=== Begin Enclosure ===

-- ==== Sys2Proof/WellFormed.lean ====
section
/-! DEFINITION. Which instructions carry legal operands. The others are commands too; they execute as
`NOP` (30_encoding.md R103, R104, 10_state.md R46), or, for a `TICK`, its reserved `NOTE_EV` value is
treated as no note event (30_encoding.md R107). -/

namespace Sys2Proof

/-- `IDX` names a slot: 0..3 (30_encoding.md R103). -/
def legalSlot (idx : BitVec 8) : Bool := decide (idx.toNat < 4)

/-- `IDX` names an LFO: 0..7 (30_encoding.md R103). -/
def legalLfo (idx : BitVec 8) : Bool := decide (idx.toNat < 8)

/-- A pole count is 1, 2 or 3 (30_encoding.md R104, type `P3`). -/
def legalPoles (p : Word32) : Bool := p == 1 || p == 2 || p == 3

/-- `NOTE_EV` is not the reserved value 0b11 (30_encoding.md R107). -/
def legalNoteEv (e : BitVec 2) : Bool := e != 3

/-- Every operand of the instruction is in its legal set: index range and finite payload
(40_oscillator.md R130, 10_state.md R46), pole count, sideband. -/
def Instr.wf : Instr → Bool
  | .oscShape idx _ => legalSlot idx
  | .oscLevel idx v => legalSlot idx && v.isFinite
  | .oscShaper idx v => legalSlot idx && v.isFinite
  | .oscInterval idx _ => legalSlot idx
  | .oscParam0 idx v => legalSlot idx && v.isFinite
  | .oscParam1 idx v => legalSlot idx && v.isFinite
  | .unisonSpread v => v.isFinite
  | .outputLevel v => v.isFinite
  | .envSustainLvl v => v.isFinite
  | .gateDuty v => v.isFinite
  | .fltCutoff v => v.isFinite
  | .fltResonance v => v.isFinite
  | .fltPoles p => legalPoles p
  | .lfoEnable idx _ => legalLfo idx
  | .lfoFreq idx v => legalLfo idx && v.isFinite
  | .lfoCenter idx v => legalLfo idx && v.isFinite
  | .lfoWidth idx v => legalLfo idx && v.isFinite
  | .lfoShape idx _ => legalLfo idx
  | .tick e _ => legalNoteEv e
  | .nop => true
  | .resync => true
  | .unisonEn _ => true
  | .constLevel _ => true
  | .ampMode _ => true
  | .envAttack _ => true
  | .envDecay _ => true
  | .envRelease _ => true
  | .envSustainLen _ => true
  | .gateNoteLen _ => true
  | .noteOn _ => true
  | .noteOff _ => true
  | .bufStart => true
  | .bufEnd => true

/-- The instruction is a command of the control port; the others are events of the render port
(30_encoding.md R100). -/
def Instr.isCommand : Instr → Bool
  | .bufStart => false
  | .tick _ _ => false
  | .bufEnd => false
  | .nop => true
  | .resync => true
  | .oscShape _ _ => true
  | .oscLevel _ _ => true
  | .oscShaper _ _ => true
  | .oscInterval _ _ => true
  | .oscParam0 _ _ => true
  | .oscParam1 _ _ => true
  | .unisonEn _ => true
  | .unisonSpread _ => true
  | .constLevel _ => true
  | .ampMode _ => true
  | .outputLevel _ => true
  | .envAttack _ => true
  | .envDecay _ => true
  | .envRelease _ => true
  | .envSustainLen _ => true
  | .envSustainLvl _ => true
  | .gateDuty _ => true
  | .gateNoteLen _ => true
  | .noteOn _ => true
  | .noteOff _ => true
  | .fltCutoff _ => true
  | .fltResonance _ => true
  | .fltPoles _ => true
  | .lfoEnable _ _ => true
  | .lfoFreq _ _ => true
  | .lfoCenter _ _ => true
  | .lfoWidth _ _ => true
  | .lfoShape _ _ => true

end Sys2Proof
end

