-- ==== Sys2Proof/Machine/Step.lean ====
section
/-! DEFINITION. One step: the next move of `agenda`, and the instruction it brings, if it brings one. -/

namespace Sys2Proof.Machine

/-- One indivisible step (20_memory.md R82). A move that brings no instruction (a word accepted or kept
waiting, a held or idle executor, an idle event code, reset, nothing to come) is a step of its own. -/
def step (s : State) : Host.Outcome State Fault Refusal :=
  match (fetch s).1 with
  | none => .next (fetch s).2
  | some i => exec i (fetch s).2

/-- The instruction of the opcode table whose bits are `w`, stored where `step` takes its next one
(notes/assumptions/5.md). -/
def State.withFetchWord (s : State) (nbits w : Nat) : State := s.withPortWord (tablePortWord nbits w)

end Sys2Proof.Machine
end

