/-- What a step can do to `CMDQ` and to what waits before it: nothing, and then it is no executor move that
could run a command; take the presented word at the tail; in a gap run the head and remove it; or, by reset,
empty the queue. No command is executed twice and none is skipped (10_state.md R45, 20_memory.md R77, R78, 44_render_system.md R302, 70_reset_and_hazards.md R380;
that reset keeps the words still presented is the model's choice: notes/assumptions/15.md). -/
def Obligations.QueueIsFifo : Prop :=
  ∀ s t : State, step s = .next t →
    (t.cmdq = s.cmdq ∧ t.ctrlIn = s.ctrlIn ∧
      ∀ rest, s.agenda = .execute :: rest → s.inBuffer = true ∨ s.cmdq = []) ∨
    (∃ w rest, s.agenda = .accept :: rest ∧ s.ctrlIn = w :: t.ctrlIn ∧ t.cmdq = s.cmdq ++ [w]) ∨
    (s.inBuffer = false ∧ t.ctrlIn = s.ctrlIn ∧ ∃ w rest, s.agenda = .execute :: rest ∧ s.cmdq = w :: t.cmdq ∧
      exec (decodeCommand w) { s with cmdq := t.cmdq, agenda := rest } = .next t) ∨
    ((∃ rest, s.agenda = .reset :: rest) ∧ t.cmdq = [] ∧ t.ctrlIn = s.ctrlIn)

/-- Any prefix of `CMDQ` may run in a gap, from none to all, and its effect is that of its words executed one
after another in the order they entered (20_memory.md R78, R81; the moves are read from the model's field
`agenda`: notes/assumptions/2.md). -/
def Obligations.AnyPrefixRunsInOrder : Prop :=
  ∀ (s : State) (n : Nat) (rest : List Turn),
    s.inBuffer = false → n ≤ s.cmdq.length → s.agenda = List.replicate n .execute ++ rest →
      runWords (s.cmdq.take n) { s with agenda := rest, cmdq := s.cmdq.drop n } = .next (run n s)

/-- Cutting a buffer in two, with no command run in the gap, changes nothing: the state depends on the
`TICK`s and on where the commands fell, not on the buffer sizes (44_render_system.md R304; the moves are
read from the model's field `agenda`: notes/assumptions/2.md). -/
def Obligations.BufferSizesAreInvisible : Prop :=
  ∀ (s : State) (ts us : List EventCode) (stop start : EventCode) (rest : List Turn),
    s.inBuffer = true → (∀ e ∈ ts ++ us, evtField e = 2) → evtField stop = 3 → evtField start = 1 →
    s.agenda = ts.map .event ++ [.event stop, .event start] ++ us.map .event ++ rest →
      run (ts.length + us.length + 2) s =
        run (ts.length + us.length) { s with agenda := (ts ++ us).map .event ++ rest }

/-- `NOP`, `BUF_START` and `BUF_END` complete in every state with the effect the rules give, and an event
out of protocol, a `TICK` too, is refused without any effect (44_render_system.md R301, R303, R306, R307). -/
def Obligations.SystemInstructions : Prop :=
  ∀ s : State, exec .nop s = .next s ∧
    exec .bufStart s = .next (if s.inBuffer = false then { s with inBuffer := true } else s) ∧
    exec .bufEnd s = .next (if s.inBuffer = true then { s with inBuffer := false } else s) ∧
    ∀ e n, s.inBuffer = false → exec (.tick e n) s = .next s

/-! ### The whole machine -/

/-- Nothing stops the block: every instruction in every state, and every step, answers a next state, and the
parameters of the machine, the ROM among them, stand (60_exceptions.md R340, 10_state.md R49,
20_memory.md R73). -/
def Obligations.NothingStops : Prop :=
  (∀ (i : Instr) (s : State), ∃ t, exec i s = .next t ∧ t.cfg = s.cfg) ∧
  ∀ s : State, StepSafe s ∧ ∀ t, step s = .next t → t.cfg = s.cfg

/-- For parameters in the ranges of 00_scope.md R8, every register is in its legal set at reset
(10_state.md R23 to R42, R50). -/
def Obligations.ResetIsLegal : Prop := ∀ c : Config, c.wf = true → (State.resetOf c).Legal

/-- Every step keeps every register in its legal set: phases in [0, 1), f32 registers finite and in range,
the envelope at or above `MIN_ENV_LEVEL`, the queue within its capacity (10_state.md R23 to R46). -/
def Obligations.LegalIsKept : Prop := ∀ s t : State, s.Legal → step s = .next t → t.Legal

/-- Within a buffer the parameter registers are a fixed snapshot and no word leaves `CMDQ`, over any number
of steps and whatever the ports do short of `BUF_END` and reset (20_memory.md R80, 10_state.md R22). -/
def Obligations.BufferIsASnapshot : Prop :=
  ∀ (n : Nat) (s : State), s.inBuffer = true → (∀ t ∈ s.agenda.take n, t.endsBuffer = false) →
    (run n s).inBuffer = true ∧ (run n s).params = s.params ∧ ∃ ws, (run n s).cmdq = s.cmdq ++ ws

=== End Enclosure ===

(Task to complete):
The lines from the one containing "s = .next s ∧" through the last line of the material above are to be copied exactly, both ends included.

(Solution below):
  ∀ s : State, exec .nop s = .next s ∧
    exec .bufStart s = .next (if s.inBuffer = false then { s with inBuffer := true } else s) ∧
    exec .bufEnd s = .next (if s.inBuffer = true then { s with inBuffer := false } else s) ∧
    ∀ e n, s.inBuffer = false → exec (.tick e n) s = .next s

/-! ### The whole machine -/

/-- Nothing stops the block: every instruction in every state, and every step, answers a next state, and the
parameters of the machine, the ROM among them, stand (60_exceptions.md R340, 10_state.md R49,
20_memory.md R73). -/
def Obligations.NothingStops : Prop :=
  (∀ (i : Instr) (s : State), ∃ t, exec i s = .next t ∧ t.cfg = s.cfg) ∧
  ∀ s : State, StepSafe s ∧ ∀ t, step s = .next t → t.cfg = s.cfg

/-- For parameters in the ranges of 00_scope.md R8, every register is in its legal set at reset
(10_state.md R23 to R42, R50). -/
def Obligations.ResetIsLegal : Prop := ∀ c : Config, c.wf = true → (State.resetOf c).Legal

/-- Every step keeps every register in its legal set: phases in [0, 1), f32 registers finite and in range,
the envelope at or above `MIN_ENV_LEVEL`, the queue within its capacity (10_state.md R23 to R46). -/
def Obligations.LegalIsKept : Prop := ∀ s t : State, s.Legal → step s = .next t → t.Legal

/-- Within a buffer the parameter registers are a fixed snapshot and no word leaves `CMDQ`, over any number
of steps and whatever the ports do short of `BUF_END` and reset (20_memory.md R80, 10_state.md R22). -/
def Obligations.BufferIsASnapshot : Prop :=
  ∀ (n : Nat) (s : State), s.inBuffer = true → (∀ t ∈ s.agenda.take n, t.endsBuffer = false) →
    (run n s).inBuffer = true ∧ (run n s).params = s.params ∧ ∃ ws, (run n s).cmdq = s.cmdq ++ ws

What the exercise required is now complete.